Впечатление было такое, что он слушает заготовленный ответ. Лукас решил парировать его такой же заготовкой:
— Но религиозная одержимость — интересное явление. Она кое-что говорит о природе веры.
— Средства массовой информации делают из верующих маргиналов, — заявил Эриксен. — Посмотрите, что показывают по телевизору, в кинотеатрах, — верующий всегда отрицательный герой.

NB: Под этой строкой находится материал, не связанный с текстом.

-- ==== Sys2Proof/Machine/Silence.lean ====
section
/-! DEFINITION. Silence detection, zero monitors and silence gating (R34, R202-R208, R218-R220, R516-R518). -/

namespace Sys2Proof.Machine

/-- ceil(ms * fs / (1000 SPT)) (R203). -/
def State.msTicks (s : State) (ms : Nat) : Nat := ceilDiv (ms * s.fs) (1000 * s.spt)

/-- The threshold of R203: round_half_up(2^31 * 10^(THRESH / 20)), THRESH in Q9.7. -/
def detTheta (v : Tab Val) (d : Nat) : Int := dbPow 31 (2 * cfgN v 0xD100 2 d)

/-- H of R203. -/
def State.detHold (s : State) (v : Tab Val) (d : Nat) : Nat := s.msTicks (cfgN v 0xD100 3 d).toNat

/-- A detector under the assignment of tick `n` (R208): a new signal restarts it at that tick; the assignment before keeps its count while it
has ticks to decide. -/
def Detector.assign (t : Detector) (g : Option Nat) (n : Nat) : Detector :=
  if t.sig = g then t else { sig := g, since := n, older := (t.toDetRun :: t.older).take 3 }

/-- The assignments of a detector, the newest first. -/
def Detector.runs (t : Detector) : List DetRun := t.toDetRun :: t.older

/-- The assignment in force at tick `n`. -/
def Detector.runAt (t : Detector) (n : Nat) : Option DetRun := t.runs.find? fun r => decide (r.since ≤ n)

/-- A decision is recorded for its signal. -/
def Sil.note (x : Sil) (g tick : Nat) (b : Bool) : Sil :=
  { x with log := (g, tick, b) :: x.log.filter fun e => !(e.1 == g && e.2.1 == tick) }

/-- One step of a count (R203): a tick that is not quiet ends silence at once; `h` consecutive quiet ticks make a detector SILENT. -/
def silStep (q : Bool) (h n : Nat) (silent : Bool) : Nat × Bool := if q then (n + 1, silent || decide (h ≤ n + 1)) else (0, false)

/-- One assignment after a tick whose samples are quiet or not, with hold `h`. -/
def DetRun.after (r : DetRun) (q : Bool) (h : Nat) : DetRun :=
  let p := silStep q h r.quiet r.silent
  { r with quiet := p.1, silent := p.2 }

/-- Assignments, the newest first, after the one of tick `n` has seen that tick. -/
def runsAfter (n : Nat) (q : Bool) (h : Nat) : List DetRun → List DetRun
  | [] => []
  | r :: t => if r.since ≤ n then r.after q h :: t else r :: runsAfter n q h t

/-- A detector after its assignment of tick `n` has seen that tick. -/
def Detector.after (t : Detector) (n : Nat) (q : Bool) (h : Nat) : Detector :=
  if t.since ≤ n then { t with toDetRun := t.toDetRun.after q h } else { t with older := runsAfter n q h t.older }

/-- The decision of a detector for a tick (R203, R204), under the configuration of that tick. -/
def State.detDecide (s : State) (v : Tab Val) (tick d g : Nat) (xs : List Int) : State :=
  let q := xs.all fun x => decide (absI x < detTheta v d)
  let t := (tget ({} : Detector) s.sil.det d).after tick q (s.detHold v d)
  { s with sil := ({ s.sil with det := tset s.sil.det d t }).note g tick (match t.runAt tick with | some r => r.silent | none => false) }

/-- Every detector takes the assignment of tick `n` (R208). -/
def State.detAssign (s : State) (v : Tab Val) (n : Nat) : State :=
  let ds := sortN (detAssigned v ++ s.sil.det.map (·.1))
  { s with sil := { s.sil with det := ds.foldl (fun t d => tset t d ((tget ({} : Detector) t d).assign (detSig v d) n)) s.sil.det } }

/-- Decisions at the cutoff of a tick (R204): detectors on signals of KIND 0 and 1, under the configuration of that tick (R208). -/
def State.silCutoff (s : State) (tick : Nat) : State :=
  let v := s.conf tick
  foldS (fun s d =>
    match detSig v d with
    | none => s
    | some g =>
      match s.subIn v g with
      | some r => if r.kind ≤ 1 then s.detDecide v tick d g (s.srcTick tick (some r)) else s
      | none => s.detDecide v tick d g (zeros s.spt)) (s.detAssign v tick) (detAssigned v)

/-- The signal that a detector is assigned to at tick `n`, where it is a processing output. -/
def State.detOutput (s : State) (n d : Nat) : Option (Nat × Src) :=
  match (tget ({} : Detector) s.sil.det d).runAt n with
  | none => none
  | some r =>
    match r.sig with
    | none => none
    | some g => match s.sub g with | some x => if x.kind = 2 then some (g, x) else none | none => none

/-- Decisions when PROCESS of a tick ends (R204): detectors on processing outputs. -/
def State.silProcess (s : State) (tick : Nat) : State :=
  foldS (fun s d =>
    match s.detOutput tick d with
    | some (g, r) => s.detDecide s.dict.vals tick d g (s.srcTick tick (some r))
    | none => s) s (sortN (s.sil.det.map (·.1)))

/-- SILENT (R203): a detector that has completed H consecutive quiet ticks becomes SILENT, for the tick it decided last. -/
def execSilent (det : Nat) (s : State) : Out :=
  let s0 := s.quiet
  let t := tget ({} : Detector) s0.sil.det det
  .next (match t.sig with
  | some g =>
    if detSig s0.dict.vals det = some g ∧ s0.detHold s0.dict.vals det ≤ t.quiet then
      let x := { s0.sil with det := tset s0.sil.det det { t with silent := true } }
      { s0 with sil := match x.log.find? fun e => e.1 == g with | some e => x.note g e.2.1 true | none => x }
    else s0
  | none => s0)

/-- A route is silent in the ticks whose samples a frame carries (R205): NULL, or a source whose detector was SILENT after each. -/
def State.routeSilent (s : State) (v : Tab Val) (ticks : Route → List Nat) (r : Route) : Bool :=
  match r.sig with
  | none => true
  | some g => hasDetector v g && (ticks r).all fun t => s.silentAfter g t

/-- Whether a channel of the egress frame of tick `n` is marked silent (R205); of a fade both sources are (log 146). -/
def State.channelSilent (s : State) (c : Consumer) (n : Nat) (ticks : Route → List Nat) : Bool :=
  let v := s.conf n
  match s.csw.fadeAt c s.spt n with
  | some f => s.routeSilent v ticks f.old && s.routeSilent v ticks f.new
  | none =>
    match s.csw.routeAt c n with
    | none => true
    | some r => s.routeSilent v ticks r

/-! ### Work-set zero monitors (R206) -/

/-- No byte of the given regions is listed: they hold only zeros. -/
def regionsZero (rs : List (Nat × Nat)) (m : List Host.Cell) : Bool :=
  m.all fun c => !(rs.any fun r => decide (r.1 ≤ c.1) && decide (c.1 < r.1 + r.2))

/-- STATE of a work set holds only zeros. -/
def State.stateZero (s : State) (w : Nat) : Bool :=
  match s.owner w with
  | some c => (s.cluster c).lanes.all fun l => regionsZero (s.workSet w).img.state l.lmem
  | none => true

/-- Everything R206 lists is zero at the cutoff of tick `n`: inputs from a gather bank for tick n; inputs from other units, outputs and STATE
after PROCESS of tick n - 2. -/
def State.wsAllZero (s : State) (w n : Nat) : Bool :=
  let img := (s.workSet w).img
  let zeroT (t : Nat) (r : Src) : Bool := (s.srcTick t (some r)).all fun x => decide (x = 0)
  ((imagePorts img).all fun p => ((s.portSrcs n p).all fun r => decide (2 ≤ r.kind) || zeroT n r) &&
    (s.portSrcs (n - 2) p).all fun r => decide (r.kind ≤ 1) || zeroT (n - 2) r) &&
  ((imageSlots (s.conf (n - 2)) img).all fun k => zeroT (n - 2) ⟨2, k, 0⟩) && (s.workSet w).stateWas

/-- Gating is suspended for a cluster that takes part in a spare-in (R134). -/
def State.inSpin (s : State) (n : Nat) : Bool :=
  (List.range 9).any fun m => (s.cluster m).phase != 0 && (m == n || (s.cluster m).spinSrc == n)

/-- A work set whose monitor has seen WS_HOLD of exact zeros is reported digitally silent, and PWR gates its cluster (R206, R34, R518). -/
def State.wsZero (s : State) (v : Tab Val) (ws : Nat) : State :=
  if s.msTicks (cfgN v 0xD108 1 ws).toNat ≤ (tget ({} : ZeroMon) s.sil.mon ws).ticks then
    let s1 := { s with sil := { s.sil with mon := tmod {} s.sil.mon ws fun (m : ZeroMon) => { m with zero := true } } }
    match s1.owner ws with
    | some n => if s1.inSpin n then s1 else { s1 with pwr := { s1.pwr with gated := s1.pwr.gated.lor (2 ^ n) } }
    | none => s1
  else s

/-- The zero monitors at a cutoff: the run of all-zero ticks counts on or starts again. -/
def State.monCutoff (s : State) (n : Nat) : State :=
  foldS (fun s w =>
    let z := s.wsAllZero w n
    let s1 := { s with sil := { s.sil with mon := tmod {} s.sil.mon w fun (m : ZeroMon) =>
      if z then { m with ticks := m.ticks + 1 } else { ticks := 0, zero := false } } }
    if z then s1.wsZero (s.conf n) w else s1) s (List.range 8)

/-- The decisions of a tick's cutoff, made once (R204, R206): those of detectors on inputs, and those of the zero monitors. -/
def State.cutoffDecide (s : State) (n : Nat) : State :=
  let s1 := (s.silCutoff n).monCutoff n
  { s1 with sil := { s1.sil with decided := some n } }

/-- WS_ZERO (R206, R34, R518): a work set is reported digitally silent; the cutoff of its tick does the same (log 147). -/
def execWsZero (ws : Nat) (s : State) : Out :=
  let s0 := s.quiet
  .next (match s0.csw.cutTick with
  | some n => if ws < 8 then s0.wsZero (s0.conf n) ws else s0
  | none => s0)

/-- SIL after a per-function reset (R209): detectors and monitors restart, every gated cluster wakes. -/
def State.silRest (s : State) : State :=
  foldS State.wake { s with sil := { s.sil with det := [], log := [], mon := [] } } (List.range 9)

end Sys2Proof.Machine
end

Иногда просто ханжа, но обычно преступник — сумасшедший и убийца.
— Очевидное меня не занимает, — сказал Лукас.
Он не стал добавлять, что имеет диплом религиоведа. Это только возмутит их.
— Хорошо, — сказал Эриксен. — Чем я могу вам помочь?
— Я полагал, что мы могли бы начать с Галилейского Дома. Как вы там оказались. Каково его назначение.
— Изначально он предназначался как странноприимный дом для прихожан евангельских церквей, — ответил Эриксен. — Некогда здесь к ним относились как к чужакам.